▶ Work required: What lines in the records include the string "Function"? Return each one.

▶ Supplied information:
include h hlen hw hx in
/-- A solution of the locator's equations vanishes at every error position. -/
theorem ByteView.eval_locator_eq_zero {xs : List Byte} (hcard : (diffSet w x).card + xs.length ≤ rsParityLen)
    (hsol : Solves c.rsPrimPoly (locatorRows (syndromes c w) xs.length) xs) {j : Nat} (hj : j ∈ diffSet w x) :
    (φ.poly (1#8 :: xs)).eval (φ.node j)⁻¹ = 0 := by
  have hterm := eq_zero_of_power_sums ((φ.node_injOn h).mono (diffSet_subset_range hw)) (fun k hk => by
    rw [← φ.val_locatorRow h hlen hx (l := xs.length) (by omega) rfl,
      solves_locatorRows_iff.mp hsol k (by omega), φ.val_zero]) hj
  refine (mul_eq_zero.mp hterm).resolve_left (mul_ne_zero (φ.errorTerm_ne_zero h hj) ?_)
  exact pow_ne_zero _ (φ.node_ne_zero h j)

include h hlen hw hx in
/-- No locator shorter than the number of errors satisfies the equations. -/
theorem card_diffSet_le_of_solves {xs : List Byte} (hcard : (diffSet w x).card + xs.length ≤ rsParityLen)
    (hsol : Solves c.rsPrimPoly (locatorRows (syndromes c w) xs.length) xs) : (diffSet w x).card ≤ xs.length := by
  obtain ⟨K, _, ⟨φ⟩⟩ := exists_field_view h
  refine φ.card_le_of_locator_roots h (fun i hi => List.getD_eq_default _ _ (by simpa using hi))
    (diffSet_subset_range hw) fun j hj => φ.eval_locator_eq_zero h hlen hw hx hcard hsol hj

include h hlen hx in
/-- The product of `1 + alpha^j x` over the error positions satisfies the equations. -/
theorem exists_solves_locatorRows :
    ∃ xs, xs.length = (diffSet w x).card ∧
      Solves c.rsPrimPoly (locatorRows (syndromes c w) (diffSet w x).card) xs := by
  obtain ⟨K, _, ⟨φ⟩⟩ := exists_field_view h
  let f : K[X] := ∏ j ∈ diffSet w x, (1 - C (φ.node j) * X)
  have hdeg : f.natDegree ≤ (diffSet w x).card := by
    refine (natDegree_prod_le _ _).trans ((sum_le_card_nsmul _ _ 1 fun j _ => ?_).trans (by simp))
    compute_degree
  have hzero : f.coeff 0 = 1 := by simp [f, coeff_zero_eq_eval_zero, eval_prod]
  obtain ⟨xs, hxs, hpoly⟩ := φ.exists_locator hdeg hzero
  refine ⟨xs, hxs, solves_locatorRows_iff.mpr fun k hk => ?_⟩
  rw [← φ.val_eq_zero, φ.val_locatorRow h hlen hx hk hxs, hpoly]
  refine sum_eq_zero fun j hj => ?_
  have hroot : f.eval (φ.node j)⁻¹ = 0 := by
    rw [eval_prod]
    exact prod_eq_zero hj (by simp [φ.node_ne_zero h j])
  rw [hroot, mul_zero, zero_mul]

include h hlen hw hx in
/-- The first length that has a solution is the number of errors (R110 step 1). -/
theorem exists_errorLocator (hpos : 0 < (diffSet w x).card) (hcard : (diffSet w x).card ≤ rsRadius) :
    ∃ xs, xs.length = (diffSet w x).card ∧ Solves c.rsPrimPoly (locatorRows (syndromes c w) xs.length) xs ∧
      errorLocator c (syndromes c w) = some (1#8 :: xs) := by
  have hlength {l : Nat} : ∀ r ∈ locatorRows (syndromes c w) l, r.length = l + 1 := fun _ =>
    length_of_mem_locatorRows
  have hradius := rsRadius_add_rsRadius
  obtain ⟨xs₀, hxs₀, hsol₀⟩ := exists_solves_locatorRows h hlen hx
  obtain ⟨xs, hxs⟩ := solveLinear_complete h hlength hxs₀ hsol₀
  have hxslen := length_solveLinear hxs
  refine ⟨xs, hxslen, hxslen ▸ solveLinear_sound hlength hxs, List.findSome?_eq_some_iff.mpr ?_⟩
  refine ⟨List.range' 1 ((diffSet w x).card - 1), (diffSet w x).card,
    List.range' ((diffSet w x).card + 1) (rsRadius - (diffSet w x).card), ?_, by rw [hxs]; rfl, fun l hl => ?_⟩
  · rw [← List.range'_succ]
    have happend := List.range'_append (s := 1) (m := (diffSet w x).card - 1)
      (n := rsRadius - (diffSet w x).card + 1) (step := 1)
    rw [show 1 + 1 * ((diffSet w x).card - 1) = (diffSet w x).card by omega] at happend
    rw [happend]
    congr 1
    omega
  · rw [List.mem_range'_1] at hl
    rw [Option.map_eq_none_iff]
    by_contra hsome
    obtain ⟨ys, hys⟩ := Option.ne_none_iff_exists'.mp hsome
    obtain rfl := length_solveLinear hys
    have hle := card_diffSet_le_of_solves h hlen hw hx (by omega) (solveLinear_sound hlength hys)
    omega

end Locator

end Sys2Proof.Machine

namespace Sys2Proof.Machine

open Finset Polynomial

/-! ### Correcting a word at given positions (R110 step 3) -/

theorem getD_modify (w : List Byte) (f : Byte → Byte) {i j : Nat} (hj : j < w.length) :
    (w.modify i f).getD j 0#8 = if i = j then f (w.getD j 0#8) else w.getD j 0#8 := by
  simp only [List.getD_eq_getElem?_getD, List.getElem?_modify, List.getElem?_eq_getElem hj]
  split <;> rfl

/-- Symbols at positions without an error value stay. -/
theorem getD_addErrors_of_not_mem {w : List Byte} {errors : List (Nat × Byte)} {j : Nat} (hj : j < w.length)
    (hmem : j ∉ errors.map Prod.fst) : (addErrors w errors).getD j 0#8 = w.getD j 0#8 := by
  induction errors generalizing w with
  | nil => rfl
  | cons e errors ih =>
    simp only [List.map_cons, List.mem_cons, not_or] at hmem
    have hstep : addErrors w (e :: errors) = addErrors (w.modify e.1 (· ^^^ e.2)) errors := rfl
    rw [hstep, ih (by simpa using hj) hmem.2, getD_modify _ _ hj, if_neg (Ne.symm hmem.1)]

/-- The symbol at a position with an error value has it added. -/
theorem getD_addErrors_of_mem {w : List Byte} {pos : List Nat} (hnodup : pos.Nodup) (f : Nat → Byte) {j : Nat}
    (hj : j < w.length) (hmem : j ∈ pos) :
    (addErrors w (pos.map fun i => (i, f i))).getD j 0#8 = w.getD j 0#8 ^^^ f j := by
  induction pos generalizing w with
  | nil => cases hmem
  | cons i pos ih =>
    obtain ⟨hi, hpos⟩ := List.nodup_cons.mp hnodup
    have hstep : addErrors w ((i :: pos).map fun i => (i, f i)) =
        addErrors (w.modify i (· ^^^ f i)) (pos.map fun i => (i, f i)) := rfl
    rw [hstep]
    by_cases hij : i = j
    · subst hij
      rw [getD_addErrors_of_not_mem (by simpa using hj) (by simpa [Function.comp_def] using hi), getD_modify _ _ hj,
        if_pos rfl]
    · rw [ih hpos (by simpa using hj) ((List.mem_cons.mp hmem).resolve_left (Ne.symm hij)), getD_modify _ _ hj,
        if_neg hij]

/-- Adding error values changes no more positions than there are values. -/
theorem distance_addErrors_le (w : List Byte) (errors : List (Nat × Byte)) :
    Claims.distance w (addErrors w errors) ≤ errors.length := by
  rw [distance_eq_card (length_addErrors w errors).symm]
  have hsub : diffSet w (addErrors w errors) ⊆ (errors.map Prod.fst).toFinset := fun j hj => by
    obtain ⟨hlt, hne⟩ := mem_diffSet.mp hj
    by_contra hmem
    exact hne (getD_addErrors_of_not_mem hlt (by simpa using hmem)).symm
  calc (diffSet w (addErrors w errors)).card ≤ (errors.map Prod.fst).toFinset.card := card_le_card hsub
    _ ≤ (errors.map Prod.fst).length := List.toFinset_card_le _
    _ = errors.length := List.length_map _

/-- Adding the differences at the positions where two words differ turns the one into the other. -/
theorem addErrors_diff {w x : List Byte} (hlen : w.length = x.length) {pos : List Nat} (hnodup : pos.Nodup)
    (hpos : ∀ j, j ∈ pos ↔ j ∈ diffSet w x) :
    addErrors w (pos.map fun j => (j, w.getD j 0#8 ^^^ x.getD j 0#8)) = x := by
  refine List.ext_getElem (by simp [hlen]) fun j hj hj' => ?_
  have hjw : j < w.length := by simpa using hj
  rw [← List.getD_eq_getElem _ 0#8 hj, ← List.getD_eq_getElem _ 0#8 hj']
  by_cases hmem : j ∈ pos
  · rw [getD_addErrors_of_mem hnodup _ hjw hmem, ← BitVec.xor_assoc, BitVec.xor_self, BitVec.zero_xor]
  · rw [getD_addErrors_of_not_mem hjw (by simpa [Function.comp_def] using hmem)]
    by_contra hne
    exact hmem ((hpos j).mpr (mem_diffSet.mpr ⟨hjw, hne⟩))

/-! ### What the decoder answers is within its radius -/

theorem length_errorLocator_le {c : Config} {synd locator : List Byte} (h : errorLocator c synd = some locator) :
    locator.length ≤ rsRadius + 1 := by
  obtain ⟨l, hl, hsome⟩ := List.exists_of_findSome?_eq_some h
  obtain ⟨xs, hxs, rfl⟩ := Option.map_eq_some_iff.mp hsome
  have hlt := (List.mem_range'_1.mp hl).2
  rw [List.length_cons, length_solveLinear hxs]
  omega

/-- What the steps 2 to 4 of R110 ask of an answer. -/
theorem correctWith_eq_some_iff {c : Config} {w synd locator x : List Byte} :
    correctWith c w synd locator = some x ↔
      locator.getLastD 0#8 ≠ 0#8 ∧ (errorPositions c locator).length = locator.length - 1 ∧
        (errorPositions c locator).any (rsCodeLen ≤ ·) = false ∧
        ∃ values,
          solveLinear c.rsPrimPoly (errorPositions c locator).length (errorRows c synd (errorPositions c locator)) =
              some values ∧
            addErrors w ((errorPositions c locator).zip values) = x ∧ isCodeword c x = true := by
  unfold correctWith
  dsimp only
  split_ifs with hlast hcount hany
  · exact ⟨nofun, fun ⟨hne, _⟩ => absurd hlast hne⟩
  · exact ⟨nofun, fun ⟨_, heq, _⟩ => absurd heq hcount⟩
  · exact ⟨nofun, fun ⟨_, _, hinside, _⟩ => absurd hany (by simp [hinside])⟩
  · rw [Bool.not_eq_true] at hany
    cases hvalues : solveLinear c.rsPrimPoly (errorPositions c locator).length
      (errorRows c synd (errorPositions c locator)) with
    | none => simp
    | some values =>
      simp only [Option.ite_none_right_eq_some, Option.some.injEq, hlast, not_not.mp hcount, hany, ne_eq,
        not_false_eq_true, true_and, exists_eq_left']
      exact ⟨fun ⟨hcode, heq⟩ => ⟨heq, heq ▸ hcode⟩, fun ⟨heq, hcode⟩ => ⟨heq ▸ hcode, heq⟩⟩

/-- A correction passes the check of its syndromes and changes as many positions as the locator allows. -/
theorem correctWith_sound {c : Config} {w synd locator x : List Byte} (h : correctWith c w synd locator = some x) :
    x.length = w.length ∧ isCodeword c x = true ∧ Claims.distance w x ≤ locator.length - 1 := by
  obtain ⟨-, hcount, -, values, hvalues, rfl, hcode⟩ := correctWith_eq_some_iff.mp h
  refine ⟨length_addErrors .., hcode, (distance_addErrors_le ..).trans ?_⟩
  rw [List.length_zip, length_solveLinear hvalues, min_self, hcount]

theorem distance_self (w : List Byte) : Claims.distance w w = 0 := by
  simp [distance_eq_card rfl, diffSet]

/-- Whatever the parameters: an answer of the decoder is a codeword within its radius. -/
theorem rsCorrect_sound {c : Config} {w x : List Byte} (h : rsCorrect c w = some x) :
    x.length = w.length ∧ isCodeword c x = true ∧ Claims.distance w x ≤ rsRadius := by
  unfold rsCorrect at h
  split at h
  case isTrue hcode =>
    obtain rfl := Option.some.inj h
    exact ⟨rfl, hcode, by simp [distance_self]⟩
  case isFalse =>
    split at h
    · cases h
    case h_2 locator hlocator =>
      obtain ⟨hlen, hcode, hdist⟩ := correctWith_sound h
      have hlocator := length_errorLocator_le hlocator
      exact ⟨hlen, hcode, by omega⟩

/-! ### Every word within the radius is corrected (R109) -/

section Correct

variable {c : Config} {w x xs : List Byte} (h : c.Admissible) (hlen : w.length = x.length)
  (hw : w.length = rsCodeLen) (hx : isCodeword c x = true) (hxs : xs.length = (diffSet w x).card)
  (hcard : (diffSet w x).card ≤ rsRadius)
  (hsol : Solves c.rsPrimPoly (locatorRows (syndromes c w) xs.length) xs)

include h hlen hw hx hxs hcard hsol in
/-- The zeros of the locator are the errors (R110 step 2). -/
theorem mem_errorPositions_iff {j : Nat} : j ∈ errorPositions c (1#8 :: xs) ↔ j ∈ diffSet w x := by
  obtain ⟨K, _, ⟨φ⟩⟩ := exists_field_view h
  have hcard' : (diffSet w x).card + xs.length ≤ rsParityLen := by
    have hradius := rsRadius_add_rsRadius; omega
  have hsub := diffSet_subset_range (x := x) hw
  have hmem : j ∈ errorPositions c (1#8 :: xs) ↔ j < 255 ∧ (φ.poly (1#8 :: xs)).eval (φ.node j)⁻¹ = 0 := by
    simp only [errorPositions, List.mem_filter, List.mem_range, beq_iff_eq]
    refine and_congr_right fun hj => ?_
    have hinv : φ.val (alphaPow c (255 - j)) = (φ.node j)⁻¹ := by
      have hone : φ.node 255 = 1 := ByteView.orderOf_alpha h φ ▸ pow_orderOf_eq_one _
      refine eq_inv_of_mul_eq_one_left ?_
      rw [φ.val_alphaPow h, ← hone]
      simp only [ByteView.node]
      rw [← pow_add, Nat.sub_add_cancel (by omega)]
    rw [← φ.val_eq_zero, φ.val_polyEval_eq_eval, hinv]
  rw [hmem]
  refine ⟨fun ⟨hj, hroot⟩ => ?_, fun hj =>
    ⟨mem_range.mp (hsub hj), φ.eval_locator_eq_zero h hlen hw hx hcard' hsol hj⟩⟩
  by_contra hnot
  have hle : (insert j (diffSet w x)).card ≤ xs.length := by
    refine φ.card_le_of_locator_roots h (fun i hi => List.getD_eq_default _ _ (by simpa using hi)) ?_ ?_
    · exact insert_subset (mem_range.mpr hj) hsub
    · simpa [hroot] using fun i hi => φ.eval_locator_eq_zero h hlen hw hx hcard' hsol hi
  rw [card_insert_of_notMem hnot] at hle
  omega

▶ Exercise response:
      rw [getD_addErrors_of_not_mem (by simpa using hj) (by simpa [Function.comp_def] using hi), getD_modify _ _ hj,
  · rw [getD_addErrors_of_not_mem hjw (by simpa [Function.comp_def] using hmem)]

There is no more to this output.